[Opening SUPPLIED DATA section]

/-- An idle core pulls from the first window that has an item for it, and loads what that item needs (R140, R142); an uncorrectable word that
the load reads is the fault of R198. -/
def pullCore (f : Nat) (s : State) (core : Nat) : State :=
  match jobAt s f with
  | none => s
  | some j =>
    let mine (i : WorkItem) : Bool := decide (i.phase = 2) && decide (i.at_ = core)
    if coreBusy j core then s
    else match j.workLists.findSome? fun w => let v := pullItem s f w core; (v.items.find? mine).map fun i => (v, i) with
      | none => s
      | some (w, i) =>
        let s1 := setJob s f (putWindow w)
        match opNth j w.op with
        | none => s1
        | some o =>
          let x := sliceCtx s1 f j w.step (itemSlice j w core)
          match (itemLoadReads x o w.rows i.expert i.mTile i.nTile).findSome? fun r => badIn s r.1 r.2 with
          | some a => memFault s1 f (rowOfAddr a) a
          | none => applyEffects f w.step (itemLoads x o w.rows i.expert i.mTile i.nTile (lookupD w.last core (2 ^ 32, 2 ^ 32))) s1

/-- Every idle core of the function pulls, the lowest first, outside hold and stops (R51, R140, R171). -/
def pullAll (s : State) (f : Nat) : State :=
  match jobAt s f with
  | none => s
  | some j => if j.hold.isSome || inStop s j then s else (fnCores s f).foldl (pullCore f) s

/-- The slices of a beat in one function, and the work lists' pulls (R140). -/
def startFn (s : State) (f : Nat) : Outcome :=
  match jobAt s f with
  | none => .fine s
  | some j =>
    if !mayRun s j then .fine s
    else match beginSlices s f (slicesAt s j s.eng.beat) with
      | .reserved => .reserved
      | .fine s1 =>
        match jobAt s1 f with
        | some k =>
          let s2 := if k.running.isEmpty then s1 else { s1 with face := { s1.face with lastActive := some s1.eng.timeNs } }
          .fine (pullAll s2 f)
        | none => .fine s1

/-- The data phase begins: the upsets that the checks find, then every function's slices (R29, R42; spec/95). -/
def dataPhaseStart (s : State) (faults : List DataFault) : Outcome :=
  let s0 := resendAll { s with eng := { s.eng with phase := .data } }
  ([0, 1, 2, 3] : List Nat).foldl (fun o f => match o with | .fine s => startFn s f | .reserved => .reserved)
    (.fine (faults.foldl dataFault s0))

def execDataPhaseStart (faults : List DataFault) (s : State) : Host.Outcome State Fault Refusal :=
  match dataPhaseStart s faults with
  | .fine s => .next s
  | .reserved => .fault .reservedAddress

/-! ### Finishing slices (R42, R43) -/

/-- The first uncorrectable word that results formed at a slice's end meet (R198). -/
def lateBad (s : State) (f : Nat) (r : RunSlice) : Option Nat :=
  (jobAt s f).bind fun j => (lateReads (sliceCtx s f j r.step r.slice) r.slice).findSome? fun q => badIn s q.1 q.2

/-- A slice finishes: its results take effect and its holder may go. -/
def finishSlice (f : Nat) (s : State) (r : RunSlice) : State :=
  let s1 := setJob s f fun j => { j with running := j.running.erase r }
  match lateBad s f r with
  | some a => memFault s1 f (rowOfAddr a) a
  | none => setJob (applyEffects f r.step r.effects s1) f fun j => releaseHolder j r.step r.slice

/-- Number and kind of a resource for the overrun event (R43; log 58): a core by its logical number, active cores counted in ascending order
(R10, Table 1.5; log 149). -/
def resCode : Res → Nat × Nat
  | .core n => (n, 0)
  | .clusterMove c => (c, 1)
  | .dieMove d => (d, 2)
  | .hubStream => (0, 3)
  | .port c => (c, 4)
  | .reduceEngine => (0, 5)
  | .updateEngine k => (k, 6)
  | .exchangeEngine => (0, 7)

/-- Carry counter of a resource: cores, move engines, ports, hub engines, far memory (Table 14.11). -/
def carryClass : Res → Nat
  | .core _ => 0
  | .clusterMove _ => 1
  | .dieMove _ => 1
  | .port _ => 2
  | .hubStream => 4
  | _ => 3

/-- The overrun fault of a resource (R43). -/
def overrun (s : State) (f : Nat) (r : Res) : State :=
  let c := resCode r
  raiseAbort (raiseFn s f 2 0x0102 c.1 c.2 0) f 0x0102

/-- A slice carries into the next beat (R42). -/
def carrySlice (f : Nat) (s : State) (r : RunSlice) : State :=
  let s1 := setJob s f fun j => bumpOp { j with running := j.running.map fun x => if x = r then { x with carried := true } else x } r.slice.work
    fun c => { c with carries := c.carries + 1 }
  { s1 with pow := { s1.pow with carries := updNth s1.pow.carries (carryClass r.slice.res) fun n => sat (2 ^ 32 - 1) (n + 1) } }

/-- Begins the slices that waited for a remainder of this resource; an address of no region stops them as if they had no results. -/
def beginWaiting (s : State) (f : Nat) : State :=
  match beginSlices s f [] with
  | .fine s1 => s1
  | .reserved => s

/-- Whether a return beat still lacks a partial of the rows that it sends (R226). -/
def lacksPartial (s : State) (f : Nat) (j : Job) (r : RunSlice) : Bool :=
  match r.slice.work with
  | .returnRows layer mb round b port => (match exchAt j layer mb with
    | some ex => (returnRowsOf (sliceCtx s f j r.step r.slice) ex r.slice.backward round b port).any fun x => !partialReady j ex x.2
    | none => false)
  | _ => false

/-- Finishes the slices of a resource that have begun and lack nothing. -/
def finishReady (f : Nat) (r : Res) (s : State) : State :=
  match jobAt s f with
  | none => s
  | some j => (j.running.filter fun x => decide (x.slice.res = r) && decide (x.beat ≤ s.eng.beat) && x.started && !lacksPartial s f j x).foldl (finishSlice f) s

[Closing SUPPLIED DATA section]

→ ASSIGNMENT
Go through the records above and copy each line where "pullAll" is found.

→ SOLVED EXERCISE
def pullAll (s : State) (f : Nat) : State :=
          .fine (pullAll s2 f)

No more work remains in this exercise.